▶ EXERCISE:
What you give back should be exactly the opening lines of the data, ending with the line that contains "after (.echoResponseRx 0 3 (response false 7 0) 2000051)" and including it.

Stored data entries
/-- Witnesses of `Obligations.EchoesAndQualityOfLanes`: closed, next, again, readySend, unknown, counts. -/
theorem test_echoesAndQualityOfLanes : (
  let s := allUsable (chipOf [(.pllStat_synthDown, 0, 0), (.laneStat_state, 3, 2), (.laneStat_state, 97, 2), (.laneCfg_driftLimit, 3, 10), (.periodCfg_lead, 0, 10), (.halCfg_dMax, 0, 1)])
  let s := { s with clock := { s.clock with started := true } }
  let l (n : Nat) (f : LaneState → LaneState) (s : Chip) : Chip := s.setLane n { f (s.lane n) with rx := lockedRx }
  let got (k : Nat) : Chip := l 3 (fun x => { x with echoGot := List.replicate 63 100, echoSent := [(7, 50, 0)], spreadFails := k }) s
  let rd := (l 3 (fun x => { x with echoSent := [(0, 50, 0)], driftOut := 7 }) s).wr .laneStat_state 3 3
  [
    let z := { s with clock := { s.clock with windowOpen := true } }; after (.echoRequestSend 0 3 50) z == z,
    let u := after (.echoRequestSend 0 3 50) s; (u.lane 3).echoTag == 1 && storeGet (u.lane 3).echoSent 0 (0, 0) == (50, 0) && u.regs == s.regs,
    let z := l 3 (fun x => { x with echoLost := [9, 4], echoTag := 64 }) s; let u := after (.echoRequestSend 0 3 50) z; (u.lane 3).echoTag == 64 && (u.lane 3).echoLost == [4] && storeGet (u.lane 3).echoSent 9 (0, 0) == (50, 0),
    (let u := after (.echoRequestSend 0 3 60) rd; storeGet (u.lane 3).echoSent 0 (0, 0) == (60, 0) && u.regs == rd.regs && ((after (.echoRequestSend 0 3 70) u).lane 3).echoTag == 1),
    after (.echoResponseRx 0 3 (response false 8 0) 150) (got 0) == ((got 0).receive 3 (response false 8 0)).2 && ((got 0).receive 3 (response false 8 0)).1.length == 1,
    after (.echoResponseRx 0 3 (response false 7 0) 2000051) (got 0) == ((got 0).receive 3 (response false 7 0)).2 && (let u := after (.echoResponseRx 0 3 (response false 7 0) 2000050) (got 0); u != ((got 0).receive 3 (response false 7 0)).2),
    let z := l 3 (fun x => { x with echoSent := [(7, 50, 0)], lostRun := 5 }) s; let u := after (.echoResponseRx 0 3 (response false 7 10) 160) z; (u.lane 3).echoGot == [100] && (u.lane 3).lostRun == 0 && u.rd .laneRtt_loopDelay 3 == 100 && agree u z [(.laneRtt_loopDelay, 3)]] : List Bool).all id = true := by decide +kernel

/-- Witnesses of `Obligations.EchoesAndQualityOfLanes`: fixed, notAdmitted, halyard, spread, drift, lost. -/
theorem test_echoesAndQualityOfLanes_2 : (
  let s := allUsable (chipOf [(.pllStat_synthDown, 0, 0), (.laneStat_state, 3, 2), (.laneStat_state, 97, 2), (.laneCfg_driftLimit, 3, 10), (.periodCfg_lead, 0, 10), (.halCfg_dMax, 0, 1)])
  let s := { s with clock := { s.clock with started := true } }
  let l (n : Nat) (f : LaneState → LaneState) (s : Chip) : Chip := s.setLane n { f (s.lane n) with rx := lockedRx }
  let got (k : Nat) : Chip := l 3 (fun x => { x with echoGot := List.replicate 63 100, echoSent := [(7, 50, 0)], spreadFails := k }) s
  let hl := l 97 (fun x => { x with echoGot := List.replicate 63 100, echoSent := [(7, 50, 0)] }) s
  let rd := (l 3 (fun x => { x with echoSent := [(0, 50, 1)], driftOut := 7 }) s).wr .laneStat_state 3 3
  [
    let u := after (.echoResponseRx 0 3 (response false 7 0) 166) (got 0); u.rd .laneLatency_latency 3 == 50 && u.rd .laneLatency_valid 3 == 1 && (got 0).laneAdmits 3 50 && u.linkState 3 == .ready && u.laneReady 3 && u.faults == s.faults,
    let z := (got 0).wr .periodCfg_lead 1; let u := after (.echoResponseRx 0 3 (response false 7 0) 166) z; u.linkState 3 == .held && u.rd .laneStat_heldReason 3 == 1 && u.faults.events == [originLink 3],
    let u := after (.echoResponseRx 0 97 (response true 7 0) 150) hl; hl.laneAdmits 97 50 && u.linkState 97 == .measure && (storeGet u.halyard.ids 97 {}).nonce.length == 16,
    let u := after (.echoResponseRx 0 3 (response false 7 0) 167) (got 0); (u.lane 3).echoGot == [] && (u.lane 3).echoTag == 0 && u.linkState 3 == .measure && (let v := after (.echoResponseRx 0 3 (response false 7 0) 167) (got 3); v.linkState 3 == .held && v.rd .laneStat_heldReason 3 == 2),
    let z := (rd.wr .laneLatency_latency 50 3).wr .periodIndex_index 1; z.driftFollows 3 1 && let u := after (.echoResponseRx 0 3 (response false 0 0) 161) z; u.rd .laneRtt_drift 3 == 1 && u.faults.events == [originLink 3] && !(u.lane 3).driftArmed && (after (.echoResponseRx 0 3 (response false 0 0) 160) z).rd .laneRtt_drift 3 == 0,
    let z (k : Nat) := l 3 (fun x => { x with echoSent := [(7, 50, 0)], lostRun := k }) s; let u := after (.echoTimeout 250007 3 7) (z 63); after (.echoTimeout 250006 3 7) (z 63) == (z 63).atTime 250006 && u.linkState 3 == .held && u.rd .laneStat_heldReason 3 == 4 && u.faults.events == [originLink 3] && (let v := after (.echoTimeout 250007 3 7) (z 62); (v.lane 3).echoLost == [7] && (v.lane 3).lostRun == 63 && v.regs == s.regs)] : List Bool).all id = true := by decide +kernel

/-- Witnesses of `Obligations.EchoesAndQualityOfLanes`: answer. -/
theorem test_echoesAndQualityOfLanes_3 : (
  let s := allUsable (chipOf [(.pllStat_synthDown, 0, 0), (.laneStat_state, 3, 2), (.laneStat_state, 97, 2), (.laneCfg_driftLimit, 3, 10), (.periodCfg_lead, 0, 10), (.halCfg_dMax, 0, 1)])
  let s := { s with clock := { s.clock with started := true } }
  let l (n : Nat) (f : LaneState → LaneState) (s : Chip) : Chip := s.setLane n { f (s.lane n) with rx := lockedRx }
  [
    let z := l 97 id s; let u := after (.echoRequestRx 0 1 255) z; u.regs == z.regs && ((u.lane 97).echoReply.any fun p => p.1 == 255)] : List Bool).all id = true := by decide +kernel

/-- Witnesses of `Obligations.EchoesAndQualityOfLanes`: fom, scan, interval, eye, readapt, readaptEnd. -/
theorem test_echoesAndQualityOfLanes_4 : (
  let s := chipOf [(.laneCfg_qualityThreshold, 99, 20), (.laneStat_state, 99, 1)]
  let q := s.wr .laneCfg_qualityMode 1 99
  let h (w : Leave) (s : Chip) : Chip := { s with thermal := { s.thermal with grants := [{ what := w, since := 0 }] } }
  [
    let u := after (.fomUpdate 0 99 19) s; u.rd .laneQuality_fom 99 == 19 && (u.lane 99).fomBelow && u.faults.events == [originLink 99] && (after (.fomUpdate 0 99 18) u).faults == u.faults && (after (.fomUpdate 0 99 20) s).faults == s.faults,
    let u := after (.eyeScanRequest 0 99) q; (u.waitsLeave (.eyeScan 99) || u.holdsLeave (.eyeScan 99)) && after (.eyeScanRequest 0 99) s == s,
    let u := after (.eyeScanInterval 0 99) (q.wr .laneCfg_scanInterval 1 99); u.waitsLeave (.eyeScan 99) || u.holdsLeave (.eyeScan 99),
    let z := h (.eyeScan 99) q; let u := after (.eyeScanComplete 0 99 19 33) z; u.rd .laneQuality_eyeWidth 99 == 19 && u.rd .laneQuality_eyeHeight 99 == 33 && u.rd .laneQuality_scanValid 99 == 1 && !u.holdsLeave (.eyeScan 99) && u.faults.events == [originLink 99] && (after (.eyeScanComplete 0 99 20 33) z).faults == z.faults && (let y := h (.eyeScan 99) s; let v := after (.eyeScanComplete 0 99 19 33) y; v.rd .laneQuality_scanValid 99 == y.rd .laneQuality_scanValid 99 && v.faults == y.faults),
    let u := after (.readaptRequest 0 99) s; (u.waitsLeave (.readapt 99) || u.holdsLeave (.readapt 99)) && (let z := s.wr .laneStat_state 3 99; after (.readaptRequest 0 99) z == z),
    let u := after (.readaptComplete 0 99) (h (.readapt 99) s); !u.holdsLeave (.readapt 99) && u.lanes == s.lanes] : List Bool).all id = true := by decide +kernel

/-- Witnesses of `Obligations.TemperaturesAreEvaluated`: notApplied, declared, written, deadline, retry, reef. -/
theorem test_temperaturesAreEvaluated : (
  let s := chipOf [(.idbStat_linkUp, 0, 1), (.imageStat_appliedValid, 0, 1), (.modeStat_mode, 0, 3), (.thSensor_enabled, 3, 1), (.tsCfg_kind, 3, 1), (.tsCfg_param, 3, 16384), (.thLimA_tShut, 0, 1600), (.thLimA_tMax, 0, 1300), (.flTemp_flashSensor, 0, 3), (.flTemp_inRange, 0, 1)]
  let held (u : Chip) : Bool := u.mode == .safeHold && u.rd .modeStat_holdCause == 3 && u.wiresAsserted && u.rd .fcStat_reaction == flag HoldCause.thermal.isSystem && u.rd .shroudStat_mastConsent == 0 && u.rd .eeStat_halted == 0 && u.rd .gdStat_staticOn 7 == 0 && u.rd .fcStat_aliveAFrozen == 1 && u.rd .fcStat_aliveBFrozen == 1 && u.rd .delibStat_windowOpen == 0 && u.rd .thStat_shutdownPending == 0 && u.faults.events.getLast? == some originTempShutdown
  let raw (v : SensorReading) : List SensorReading := [.open_, .open_, .open_, v]
  let p : Chip := { s.wr .thStat_shutdownPending 1 with thermal := { s.thermal with records := [{}], shutRun := 1 } }
  let h : Chip := { (p.wr .modeStat_mode 5).wr .thStat_recordPending 1 with storage := { s.storage with written := [] } }
  let q (u : Chip) : Bool := u.storage.jobs.any fun j => j.1 == .shutdown
  [
    after (.thermalEvaluation 9999999 []) s == s.atTime 9999999 && (let z := s.wr .idbStat_linkUp 0; let u := after (.thermalEvaluation 10000000 (List.replicate 22 (.value 99))) z; u.thermal.mirror == z.temperatureWords (List.replicate 22 (.value 99)) && u.rd .thRead_reading 3 == 0),
    let z : Chip := { (((((s.wr .tsCfg_kind 1 4).wr .tsCfg_param 16384 4).wr .tsCfg_kind 1 5).wr .thSensor_enabled 1 4).wr .thSensor_enabled 1 5) with thermal := p.thermal };
      let u := after (.thermalEvaluation 25000000 (raw (.diode 70240) ++ [.diode 95520, .shorted])) z;
      u.rd .thStat_shutdownPending == 1 && q u && u.rd .thRead_valid 3 == 1 && u.rd .thRead_reading 3 == 20 && u.rd .thRead_above 3 == 0 && u.rd .thRead_above 4 == 1 && (u.sensor 3).inside && !(u.sensor 4).inside && u.rd .flTemp_inRange == 1 && u.thermal.evalAt == 20000000 && u.rd .thRead_valid 5 == 0 && u.rd .thRead_broken 5 == 1 && u.rd .thRead_brokenReason 5 == 2,
    let z : Chip := { p with thermal := { p.thermal with records := [] }, storage := { p.storage with written := [.shutdown] } }; let u := after (.shutdownRecordWritten 5) z; u.rd .thStat_recordWritten == 1 && u.rd .thStat_recordPending == 0 && held u &&
      (after (.shutdownRecordWritten 5) { z with thermal := p.thermal }).regs == z.regs,
    held (after (.shutdownDeadline 3000000) p) && after (.shutdownDeadline 2999999) p == p.atTime 2999999,
    let u := after (.shutdownRecordRetry 1000000000) h; q u && u.regs == h.regs && !q (after (.shutdownRecordRetry 999999999) h),
    let z : Chip := { (s.wr .grStat_reefForced 1).wr .grStat_reefLevel 3 with thermal := { s.thermal with calmFrom := some 1, reefOwn := 2 } }; let u := after (.reefForcedClear 60000000001) z; u.rd .grStat_reefForced == 0 && u.rd .grStat_reefLevel == 2 && agree u z [(.grStat_reefForced, 0), (.grStat_reefLevel, 0)] && after (.reefForcedClear 60000000000) z == z.atTime 60000000000] : List Bool).all id = true := by decide +kernel

/-- Witnesses of `Obligations.GranaryGrantsAndReadyIsWatched`: granted, full, third, returned, starved, ready. -/
theorem test_granaryGrantsAndReadyIsWatched : (
  let s := chipOf [(.grStat_headroom, 0, 100), (.grPower_granted, 0, 1600), (.grClass_maxWait, 0, 3), (.modeStat_mode, 0, 3), (.idbStat_linkUp, 0, 1)]
  let g (l : List Leave) (s : Chip) : Chip := { s with thermal := { s.thermal with grants := l.map fun w => { what := w, since := 0 } } }
  let qd : Chip := { s with thermal := { s.thermal with queue := [{ what := .metrologySave, since := 7 }] } }
  [
    let u := after (.granaryRequest 5 (.slice 200)) (g [.slice 1] s); u.holdsLeave (.slice 200) && u.thermal.queue == [] && u.rd .grPower_granted == 2000 && u.rd .grCount_grants == 1,
    let z := s.wr .grPower_granted 1601; let u := after (.granaryRequest 5 (.slice 200)) z; u.waitsLeave (.slice 200) && u.rd .grPower_granted == 1601,
    let u := after (.granaryRequest 5 (.slice 200)) (g [.slice 1, .slice 2] s); u.waitsLeave (.slice 200),
    let z := g [.metrologySave] s; let u := after (.granaryReturn 5 .metrologySave) z; !u.holdsLeave .metrologySave && u.rd .grPower_granted == 1300 && after (.granaryReturn 5 .imageCheck) z == z.atTime 5,
    let u := after (.granaryStarved 3000008 .metrologySave) qd; u.thermal.queue == [{ what := .metrologySave, since := 7, starved := true }] && u.rd .grCount_starved == 1 && u.faults.events == [originGranary] && agree u qd [(.grCount_starved, 0)] && after (.granaryStarved 3000007 .metrologySave) qd == qd.atTime 3000007,
    let u := after (.holdReadyChange 5 13300) s; u.rd .huStat_ready == 1 && u.rd .huStat_holdMv == 13300 && u.thermal.readyClearFrom == none && (let v := after (.holdReadyChange 6 13299) u; v.rd .huStat_ready == 0 && v.rd .huStat_holdMv == 13299 && v.thermal.readyClearFrom == some 6)] : List Bool).all id = true := by decide +kernel

/-- Witnesses of `Obligations.GranaryGrantsAndReadyIsWatched`: notAsked, notReady. -/
theorem test_granaryGrantsAndReadyIsWatched_2 : (
  let s := chipOf [(.grStat_headroom, 0, 100), (.grPower_granted, 0, 1600), (.grClass_maxWait, 0, 3), (.modeStat_mode, 0, 3), (.idbStat_linkUp, 0, 1)]
  [
    let z := s.wr .laneStat_state 3 99; !z.mayAsk (.readapt 99) && after (.granaryRequest 5 (.readapt 99)) z == z.atTime 5 && !s.mayAsk (.eyeScan 99) && after (.granaryRequest 5 (.eyeScan 99)) s == s.atTime 5 && s.mayAsk (.slice 200),
    let u := after (.holdupReadyTimeout 10000000000) s; u.thermal.readyReported && u.faults.events == [originCharger] && u.regs == s.regs && after (.holdupReadyTimeout 9999999999) s == s.atTime 9999999999] : List Bool).all id = true := by decide +kernel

▶ TASK RESULT:
/-- Witnesses of `Obligations.EchoesAndQualityOfLanes`: closed, next, again, readySend, unknown, counts. -/
theorem test_echoesAndQualityOfLanes : (
  let s := allUsable (chipOf [(.pllStat_synthDown, 0, 0), (.laneStat_state, 3, 2), (.laneStat_state, 97, 2), (.laneCfg_driftLimit, 3, 10), (.periodCfg_lead, 0, 10), (.halCfg_dMax, 0, 1)])
  let s := { s with clock := { s.clock with started := true } }
  let l (n : Nat) (f : LaneState → LaneState) (s : Chip) : Chip := s.setLane n { f (s.lane n) with rx := lockedRx }
  let got (k : Nat) : Chip := l 3 (fun x => { x with echoGot := List.replicate 63 100, echoSent := [(7, 50, 0)], spreadFails := k }) s
  let rd := (l 3 (fun x => { x with echoSent := [(0, 50, 0)], driftOut := 7 }) s).wr .laneStat_state 3 3
  [
    let z := { s with clock := { s.clock with windowOpen := true } }; after (.echoRequestSend 0 3 50) z == z,
    let u := after (.echoRequestSend 0 3 50) s; (u.lane 3).echoTag == 1 && storeGet (u.lane 3).echoSent 0 (0, 0) == (50, 0) && u.regs == s.regs,
    let z := l 3 (fun x => { x with echoLost := [9, 4], echoTag := 64 }) s; let u := after (.echoRequestSend 0 3 50) z; (u.lane 3).echoTag == 64 && (u.lane 3).echoLost == [4] && storeGet (u.lane 3).echoSent 9 (0, 0) == (50, 0),
    (let u := after (.echoRequestSend 0 3 60) rd; storeGet (u.lane 3).echoSent 0 (0, 0) == (60, 0) && u.regs == rd.regs && ((after (.echoRequestSend 0 3 70) u).lane 3).echoTag == 1),
    after (.echoResponseRx 0 3 (response false 8 0) 150) (got 0) == ((got 0).receive 3 (response false 8 0)).2 && ((got 0).receive 3 (response false 8 0)).1.length == 1,
    after (.echoResponseRx 0 3 (response false 7 0) 2000051) (got 0) == ((got 0).receive 3 (response false 7 0)).2 && (let u := after (.echoResponseRx 0 3 (response false 7 0) 2000050) (got 0); u != ((got 0).receive 3 (response false 7 0)).2),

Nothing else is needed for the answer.